BEGIN EXTRACTED INFORMATION
/-- GOV register map, part 0 (chapter 15). -/
def rowsGOV0 : List RegRow := [
  -- GOV_BUDGET
  ⟨0x4500000, [], [⟨15, 0, .rw, 0x578, [(600, 1500)]⟩]⟩,
  -- GOV_PEAK
  ⟨0x4500004, [], [⟨15, 0, .rw, 0x636, [(600, 1700)]⟩]⟩,
  -- GOV_THERM_RTH
  ⟨0x4500008, [], [⟨15, 0, .rw, 0x1f4, [(1, 5000)]⟩]⟩,
  -- GOV_THERM_ENV
  ⟨0x450000c, [], [⟨31, 16, .rw, 0xfa0, [(100, 65535)]⟩, fA 7 0 .rw 0x1e]⟩,
  -- GOV_TJ_CFG
  ⟨0x4500010, [], [⟨15, 8, .rw, 0x6e, [(90, 110)]⟩, ⟨7, 0, .rw, 0x68, [(60, 104)]⟩]⟩,
  -- GOV_XCHK_CFG
  ⟨0x4500014, [], [⟨7, 0, .rw, 0xa, [(1, 50)]⟩]⟩,
  -- GOV_ECLASS_STEP
  ⟨0x4500018, [], [⟨15, 0, .rw, 0xfa, [(1, 65535)]⟩]⟩,
  -- GOV_OCT_FIX
  ⟨0x450001c, [], [fA 15 0 .rw 0x1f4]⟩,
  -- GOV_PWR_MODEL
  ⟨0x4500020, [], [fA 15 0 .ro 0]⟩,
  -- GOV_PWR_SENSE
  ⟨0x4500024, [], [fA 15 0 .ro 0]⟩,
  -- GOV_PWR_CHARGED
  ⟨0x4500028, [], [fA 15 0 .ro 0]⟩,
  -- GOV_BASE_PWR
  ⟨0x450002c, [], [fA 15 0 .ro 0]⟩,
  -- GOV_TJ
  ⟨0x4500030, [], [fA 15 8 .ro 0, fA 7 0 .ro 0]⟩,
  -- GOV_STATUS
  ⟨0x4500034, [], [fA 3 3 .ro 0, fA 2 2 .ro 0, fA 1 1 .ro 0, fA 0 0 .ro 0]⟩,
  -- GOV_EVENT
  ⟨0x4500038, [], [fA 3 3 .w1c 0, fA 2 2 .w1c 0, fA 1 1 .w1c 0, fA 0 0 .w1c 0]⟩,
  -- GOV_INT_EN
  ⟨0x450003c, [], [fA 3 0 .rw 7]⟩,
  -- GOV_XCHK_CNT
  ⟨0x4500040, [], [fA 31 0 .rc 0]⟩,
  -- GOV_ADMIT_WAIT_CNT
  ⟨0x4500044, [], [fA 31 0 .rc 0]⟩,
  -- GOV_THERM_HALT_CNT
  ⟨0x4500048, [], [fA 31 0 .rc 0]⟩,
  -- GOV_SITE_n_EMAX
  ⟨0x4501000, [(64, 0x20)], [fA 31 0 .rw 0]⟩,
  -- GOV_SITE_n_DUR
  ⟨0x4501004, [(64, 0x20)], [fA 31 0 .rw 0]⟩,
  -- GOV_SITE_n_CHARGE
  ⟨0x4501008, [(64, 0x20)], [fA 15 0 .ro 0]⟩,
  -- GOV_SITE_n_STATUS
  ⟨0x450100c, [(64, 0x20)], [fA 4 4 .ro 0, fA 3 3 .ro 0, fA 2 2 .ro 0, fA 1 0 .ro 0]⟩,
  -- GOV_SITE_n_WAIT
  ⟨0x4501010, [(64, 0x20)], [fA 31 0 .ro 0]⟩]

/-- The rows of block GOV. -/
def rowsGOV : List RegRow := rowsGOV0

/-- CAL register map, part 0 (chapter 16). -/
def rowsCAL0 : List RegRow := [
  -- CAL_CMD
  ⟨0x4600000, [], [fA 20 20 .wo 0, fA 19 19 .wo 0, fA 18 16 .wo 0, fA 4 0 .wo 0]⟩,
  -- CAL_EVENT
  ⟨0x4600004, [], [fA 4 4 .w1c 0, fA 3 3 .w1c 0, fA 2 2 .w1c 0, fA 1 1 .w1c 0, fA 0 0 .w1c 0]⟩,
  -- CAL_INT_EN
  ⟨0x4600008, [], [fA 4 0 .rw 0x16]⟩,
  -- CAL_DUP_CNT
  ⟨0x460000c, [], [fA 31 0 .rc 0]⟩,
  -- CAL_REFUSED_CNT
  ⟨0x4600010, [], [fA 31 0 .rc 0]⟩,
  -- CAL_FAIL_CNT
  ⟨0x4600014, [], [fA 31 0 .rc 0]⟩,
  -- CAL_SPAN_CMD
  ⟨0x4600020, [], [fA 31 31 .wo 0, fA 30 30 .wo 0, fA 5 0 .wo 0]⟩,
  -- CAL_SPAN_STATUS
  ⟨0x4600024, [], [fA 31 31 .ro 0, fA 21 16 .ro 0, fA 3 0 .ro 0]⟩,
  -- CAL_EPH_CFG
  ⟨0x4600030, [], [⟨31, 16, .rwl, 0x4e20, [(1, 65535)]⟩, ⟨15, 0, .rw, 0x7d0, [(1, 65535)]⟩]⟩,
  -- CAL_EPH_RATED
  ⟨0x4600034, [], [fA 11 0 .ro 0xc80]⟩,
  -- CAL_EPH_GUARD
  ⟨0x4600038, [], [fA 7 0 .ro 0x14]⟩,
  -- CAL_EPH_STATUS
  ⟨0x460003c, [], [fA 31 31 .ro 0, fA 30 30 .ro 0, fA 20 16 .ro 0, fA 15 0 .ro 0xffff]⟩,
  -- CAL_EPH_DMAX
  ⟨0x4600040, [], [fA 15 0 .ro 0]⟩,
  -- CAL_EPH_SLOPE
  ⟨0x4600044, [], [fA 15 0 .ro 0]⟩,
  -- CAL_EPH_SKIP
  ⟨0x4600048, [], [fA 31 0 .rc 0]⟩,
  -- CAL_EPH_RECORDS
  ⟨0x460004c, [], [fA 31 0 .ro 0]⟩,
  -- CAL_CL_k_ACT
  ⟨0x4601000, [(32, 0x40)], [fA 15 12 .ro 0, fA 11 8 .ro 0, fA 7 4 .ro 0]⟩,
  -- CAL_CL_k_STATE
  ⟨0x4601004, [(32, 0x40)], [fA 31 16 .ro 0, fA 9 9 .ro 0, fA 8 8 .ro 0, fA 2 0 .ro 0]⟩,
  -- CAL_CL_k_DRIFT
  ⟨0x4601008, [(32, 0x40)], [fA 31 16 .ro 0, fA 15 0 .ro 0]⟩,
  -- CAL_CL_k_LAST_FULL_LO
  ⟨0x460100c, [(32, 0x40)], [fA 31 0 .ro 0]⟩,
  -- CAL_CL_k_LAST_FULL_HI
  ⟨0x4601010, [(32, 0x40)], [fA 31 0 .ro 0]⟩,
  -- CAL_SITE_n_SKEW
  ⟨0x4602000, [(64, 4)], [fA 31 31 .ro 0, fA 15 0 .ro 0]⟩,
  -- CAL_CL_k_CH_j_TRIM
  ⟨0x4604000, [(32, 0x100), (16, 4)], [fA 31 24 .ro 0, fA 21 12 .ro 0, fA 11 0 .ro 0]⟩]

/-- The rows of block CAL. -/
def rowsCAL : List RegRow := rowsCAL0

/-- BOOT register map, part 0 (chapter 17). -/
def rowsBOOT0 : List RegRow := [
  -- BOOT_STAGE
  ⟨0x4700000, [], [fA 23 16 .ro 0, fA 15 8 .ro 0, fA 7 0 .ro 0]⟩,
  -- BOOT_STATUS
  ⟨0x4700004, [], [fA 8 8 .ro 0, fA 7 7 .ro 0, fA 6 6 .ro 0, fA 5 5 .ro 0, fA 4 4 .ro 0, fA 3 3 .ro 0, fA 2 2 .ro 0, fA 1 0 .ro 3]⟩,
  -- BOOT_STRAP
  ⟨0x4700008, [], [fA 4 4 .ro 0, fA 3 3 .ro 0, fA 1 0 .ro 0]⟩,
  -- BOOT_ERR_LOC
  ⟨0x470000c, [], [fA 31 24 .ro 0, fA 23 0 .ro 0]⟩,
  -- BOOT_RESET_CAUSE
  ⟨0x4700010, [], [fA 2 0 .ro 0]⟩,
  -- BOOT_ROLLBACK
  ⟨0x4700014, [], [fA 31 0 .ro 0]⟩,
  -- BOOT_RB_COUNTER
  ⟨0x4700018, [], [fA 31 0 .ro 0]⟩,
  -- BOOT_RB_FLOOR
  ⟨0x470001c, [], [fA 31 0 .ro 0]⟩,
  -- BOOT_TRIAL_CNT
  ⟨0x4700020, [], [fA 31 31 .ro 0, fA 7 0 .ro 0]⟩,
  -- BOOT_FLASH
  ⟨0x4700024, [], [fA 31 24 .ro 0, fA 15 8 .ro 0, fA 1 0 .ro 0]⟩,
  -- BOOT_MGMT_VER
  ⟨0x4700028, [], [fA 31 0 .ro 0]⟩,
  -- BOOT_SITEFW_VER
  ⟨0x470002c, [], [fA 31 0 .ro 0]⟩,
  -- BOOT_SLOT_A_VER
  ⟨0x4700030, [], [fA 31 0 .ro 0]⟩,
  -- BOOT_SLOT_B_VER
  ⟨0x4700034, [], [fA 31 0 .ro 0]⟩,
  -- BOOT_TIME_HBM
  ⟨0x4700038, [], [fA 31 0 .ro 0]⟩,
  -- BOOT_TIME_READY
  ⟨0x470003c, [], [fA 31 0 .ro 0]⟩,
  -- BOOT_RESET
  ⟨0x4700040, [], [fA 31 16 .wo 0, fA 0 0 .wo 0]⟩,
  -- BOOT_RESET_REJ
  ⟨0x4700044, [], [fA 31 0 .rc 0]⟩,
  -- BOOT_UPD_STATUS
  ⟨0x4700048, [], [fA 31 16 .ro 0, fA 8 8 .ro 0, fA 7 0 .ro 0]⟩,
  -- BOOT_EVENT
  ⟨0x470004c, [], [fA 2 2 .w1c 0, fA 1 1 .w1c 0, fA 0 0 .w1c 0]⟩,
  -- BOOT_INT_EN
  ⟨0x4700050, [], [fA 2 0 .rw 6]⟩]

/-- The rows of block BOOT. -/
def rowsBOOT : List RegRow := rowsBOOT0

/-- MGS register map, part 0 (chapter 18). -/
def rowsMGS0 : List RegRow := [
  -- MGS_SAFE_STATUS
  ⟨0x5000000, [], [fA 5 1 .ro 0x10, fA 0 0 .ro 1]⟩,
  -- MGS_SAFE_CTRL
  ⟨0x5000004, [], [fA 0 0 .rw 0]⟩,
  -- MGS_SAFE_CNT
  ⟨0x5000008, [], [fA 31 0 .rc 0]⟩,
  -- MGS_WDT_CTRL
  ⟨0x5000010, [], [fA 31 31 .w1s 0, fA 23 16 .rw 0xa, ⟨15, 0, .rw, 0x3e8, [(1, 65535)]⟩]⟩,
  -- MGS_WDT_KICK
  ⟨0x5000014, [], [fA 15 0 .wo 0]⟩,
  -- MGS_WDT_REMAIN
  ⟨0x5000018, [], [fA 31 0 .ro 0]⟩,
  -- MGS_WDT_REJ
  ⟨0x500001c, [], [fA 31 0 .rc 0]⟩,
  -- MGS_TEMP
  ⟨0x5000020, [], [fA 13 8 .ro 0, fA 7 0 .ro 0]⟩,
  -- MGS_EVENT
  ⟨0x5000024, [], [fA 4 4 .w1c 0, fA 3 3 .w1c 0, fA 2 2 .w1c 0, fA 1 1 .w1c 0, fA 0 0 .w1c 0]⟩,
  -- MGS_INT_EN
  ⟨0x5000028, [], [fA 4 0 .rw 0xf]⟩,
  -- MGS_DIODE_i
  ⟨0x5000100, [(64, 4)], [fA 11 0 .ro 0]⟩,
  -- MGS_VMON_v
  ⟨0x5000200, [(40, 4)], [fA 16 16 .w1c 0, fA 15 0 .ro 0]⟩,
  -- MGS_VMON_v_LIM
  ⟨0x5000300, [(40, 4)], [fA 31 16 .rw 0xffff, fA 15 0 .rw 0]⟩,
  -- MGS_RAIL_r_I
  ⟨0x5000400, [(40, 4)], [fA 15 0 .ro 0]⟩,
  -- MGS_KA_RTC_LO
  ⟨0x5000500, [], [fA 31 0 .rw 0]⟩,
  -- MGS_KA_RTC_HI
  ⟨0x5000504, [], [fA 15 0 .rw 0]⟩,
  -- MGS_KA_STATUS
  ⟨0x5000508, [], [fA 2 2 .ro 0, fA 1 1 .ro 0, fA 0 0 .ro 0]⟩,
  -- MGS_KA_CLR
  ⟨0x500050c, [], [fA 15 0 .wo 0]⟩,
  -- MGS_KA_BOOTS
  ⟨0x5000510, [], [fA 31 0 .ro 0]⟩,
  -- MGS_LOG_LOST
  ⟨0x5000600, [], [fA 31 0 .rc 0]⟩,
  -- MGS_LOG_NEWEST
  ⟨0x5000604, [], [fA 31 0 .ro 0]⟩,
  -- MGS_LOG_RD_IDX
  ⟨0x5000608, [], [fA 31 0 .rw 0]⟩,
  -- MGS_LOG_RD_STATUS
  ⟨0x500060c, [], [fA 0 0 .ro 0]⟩,
  -- MGS_LOG_APP_CODE
  ⟨0x5000610, [], [⟨15, 0, .wo, 0, [(32768, 65535)]⟩]⟩]

/-- MGS register map, part 1 (chapter 18). -/
def rowsMGS1 : List RegRow := [
  -- MGS_LOG_APP_Dw
  ⟨0x5000620, [(8, 4)], [fA 31 0 .rw 0]⟩,
  -- MGS_LOG_RD_Dw
  ⟨0x5000640, [(16, 4)], [fA 31 0 .ro 0]⟩,
  -- MGS_LEDGER_STATUS
  ⟨0x5000700, [], [fA 2 2 .ro 0, fA 1 0 .ro 0]⟩,
  -- MGS_LEDGER_SEQ
  ⟨0x5000704, [], [fA 31 0 .ro 0]⟩,
  -- MGS_LEDGER_FAIL
  ⟨0x5000708, [], [fA 31 0 .rc 0]⟩,
  -- MGS_UART_CTRL
  ⟨0x5000800, [], [fA 31 31 .rw 1, ⟨17, 0, .rw, 0x3641, [(533, 166667)]⟩]⟩,
  -- MGS_UART_DATA
  ⟨0x5000804, [], [fA 8 8 .rc 0, fA 7 0 .rw 0]⟩,
  -- MGS_UART_STATUS
  ⟨0x5000808, [], [fA 18 18 .w1c 0, fA 17 17 .w1c 0, fA 16 16 .w1c 0, fA 15 8 .ro 0, fA 7 0 .ro 0]⟩,
  -- MGS_UART_ERR
  ⟨0x500080c, [], [fA 31 0 .rc 0]⟩,
  -- MGS_SMB_CFG
  ⟨0x5000900, [], [fA 8 8 .rwl 1, fA 6 0 .rwl 0x4e]⟩,
  -- MGS_SMB_ERR
  ⟨0x5000904, [], [fA 31 0 .rc 0]⟩]

/-- The rows of block MGS. -/
def rowsMGS : List RegRow := rowsMGS0 ++ rowsMGS1

/-- SITE register map, part 0 (chapter 10). -/
def rowsSITE0 : List RegRow := [
  -- SITE_n_OCT_LO
  ⟨0x6000000, [(64, 0x100)], [fA 31 0 .rw 0]⟩,
  -- SITE_n_OCT_HI
  ⟨0x6000004, [(64, 0x100)], [fA 31 0 .rw 0]⟩,
  -- SITE_n_SPAN
  ⟨0x6000008, [(64, 0x100)], [⟨31, 30, .rw, 0, [(0, 2)]⟩, fA 29 29 .rw 0, fA 15 0 .rw 0]⟩,
  -- SITE_n_SPAN_GEOM
  ⟨0x600000c, [(64, 0x100)], [fA 23 16 .rw 0, ⟨8, 0, .rw, 0, [(0, 256)]⟩]⟩,
  -- SITE_n_SPAN_PRIMARY
  ⟨0x6000010, [(64, 0x100)], [fA 15 0 .rw 0]⟩,
  -- SITE_n_SPAN_PATH
  ⟨0x6000014, [(64, 0x100)], [⟨4, 0, .rw, 0, [(0, 24)]⟩]⟩,
  -- SITE_n_GO_CFG
  ⟨0x6000018, [(64, 0x100)], [fA 31 31 .rw 1, ⟨27, 16, .rw, 0x28, [(1, 4095)]⟩, fA 15 0 .rw 0x3e8]⟩,
  -- SITE_n_TRANSIT_LEAD
  ⟨0x600001c, [(64, 0x100)], [⟨11, 0, .rw, 0x14, [(1, 4095)]⟩]⟩,
  -- SITE_n_CMD
  ⟨0x6000020, [(64, 0x100)], [fA 1 0 .wo 0]⟩,
  -- SITE_n_STATUS
  ⟨0x6000024, [(64, 0x100)], [fA 31 24 .ro 0, fA 23 16 .ro 0, fA 3 3 .ro 0, fA 2 0 .ro 0]⟩,
  -- SITE_n_SPAN_RESULT
  ⟨0x6000028, [(64, 0x100)], [fA 31 0 .ro 0]⟩,
  -- SITE_n_SLIP_CNT
  ⟨0x600002c, [(64, 0x100)], [fA 31 0 .rc 0]⟩,
  -- SITE_n_T0_LO
  ⟨0x6000030, [(64, 0x100)], [fA 31 0 .ro 0]⟩,
  -- SITE_n_T0_HI
  ⟨0x6000034, [(64, 0x100)], [fA 31 0 .ro 0]⟩,
  -- SITE_n_EVENT
  ⟨0x6000038, [(64, 0x100)], [fA 6 6 .w1c 0, fA 5 5 .w1c 0, fA 4 4 .w1c 0, fA 3 3 .w1c 0, fA 2 2 .w1c 0, fA 1 1 .w1c 0, fA 0 0 .w1c 0]⟩,
  -- SITE_n_INT_EN
  ⟨0x600003c, [(64, 0x100)], [fA 6 0 .rw 0x3f]⟩,
  -- SITE_n_MISS_MAP_w
  ⟨0x6000040, [(64, 0x100), (8, 4)], [fA 31 0 .ro 0]⟩]

/-- The rows of block SITE. -/
def rowsSITE : List RegRow := rowsSITE0

/-- The block windows that hold registers, by rising base. -/
def regBlocks : List RegBlock := [
  ⟨0x0, 0x100000, rowsGLB⟩,
  ⟨0x100000, 0x100000, rowsCLK⟩,
  ⟨0x200000, 0x100000, rowsDRW⟩,
  ⟨0x300000, 0x100000, rowsSTRM⟩,
  ⟨0x400000, 0x100000, rowsMEMC⟩,
  ⟨0x500000, 0x100000, rowsSEQ⟩,
  ⟨0x600000, 0xa00000, rowsTSET⟩,
  ⟨0x1000000, 0x800000, rowsCLU⟩,
  ⟨0x2000000, 0x100000, rowsFAIL⟩,
  ⟨0x2100000, 0xf00000, rowsCAPT⟩,
  ⟨0x3000000, 0x100000, rowsULT⟩,
  ⟨0x3100000, 0x80000, rowsXL⟩,
  ⟨0x4000000, 0x100000, rowsTIME⟩,
  ⟨0x4100000, 0x100000, rowsSCHED⟩,
  ⟨0x4200000, 0x100000, rowsINTC⟩,
  ⟨0x4300000, 0x100000, rowsMBX⟩,
  ⟨0x4400000, 0x100000, rowsHOSTIF⟩,
  ⟨0x4500000, 0x100000, rowsGOV⟩,
  ⟨0x4600000, 0x100000, rowsCAL⟩,
  ⟨0x4700000, 0x900000, rowsBOOT⟩,
  ⟨0x5000000, 0x1000000, rowsMGS⟩,
  ⟨0x6000000, 0x4000, rowsSITE⟩]

/-- Whether offset `rel` (relative to a row's first offset) is an element of the array with these dimensions. -/
def dimsHit : List (Nat × Nat) → Nat → Bool
  | [], rel => rel == 0
  | (c, st) :: ds, rel => decide (rel / st < c) && dimsHit ds (rel % st)

/-- Whether a row covers a BAR0 offset. -/
def RegRow.hit (r : RegRow) (off : Nat) : Bool :=
  decide (r.off ≤ off) && dimsHit r.dims (off - r.off)

/-- The register row at a word-aligned BAR0 offset, or none where the offset is unmapped (R20, R490). -/
def findRow (off : Nat) : Option RegRow :=
  match regBlocks.find? (fun b => decide (b.base ≤ off) && decide (off < b.base + b.size)) with
  | none => none
  | some b => b.rows.find? (fun r => r.hit off)

/-- The reset word that a row's fields make up. -/
def RegRow.resetNat (r : RegRow) : Nat :=
  r.fields.foldl (fun a f => a + f.rst * 2 ^ f.lo) 0

/-- The first SCHED_CORE_n_RESET_PC_LO; its reset value depends on n (R332). -/
def resetPcLo0 : Nat := 0x4101008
END EXTRACTED INFORMATION
▶ _EXERCISE BRIEF_
Only these are to be transcribed: the line with "def findRow (off" and every line after it through the last line of the entries, each exactly.

▶ _TASK RESULT_
def findRow (off : Nat) : Option RegRow :=
  match regBlocks.find? (fun b => decide (b.base ≤ off) && decide (off < b.base + b.size)) with
  | none => none
  | some b => b.rows.find? (fun r => r.hit off)

/-- The reset word that a row's fields make up. -/
def RegRow.resetNat (r : RegRow) : Nat :=
  r.fields.foldl (fun a f => a + f.rst * 2 ^ f.lo) 0

/-- The first SCHED_CORE_n_RESET_PC_LO; its reset value depends on n (R332). -/
def resetPcLo0 : Nat := 0x4101008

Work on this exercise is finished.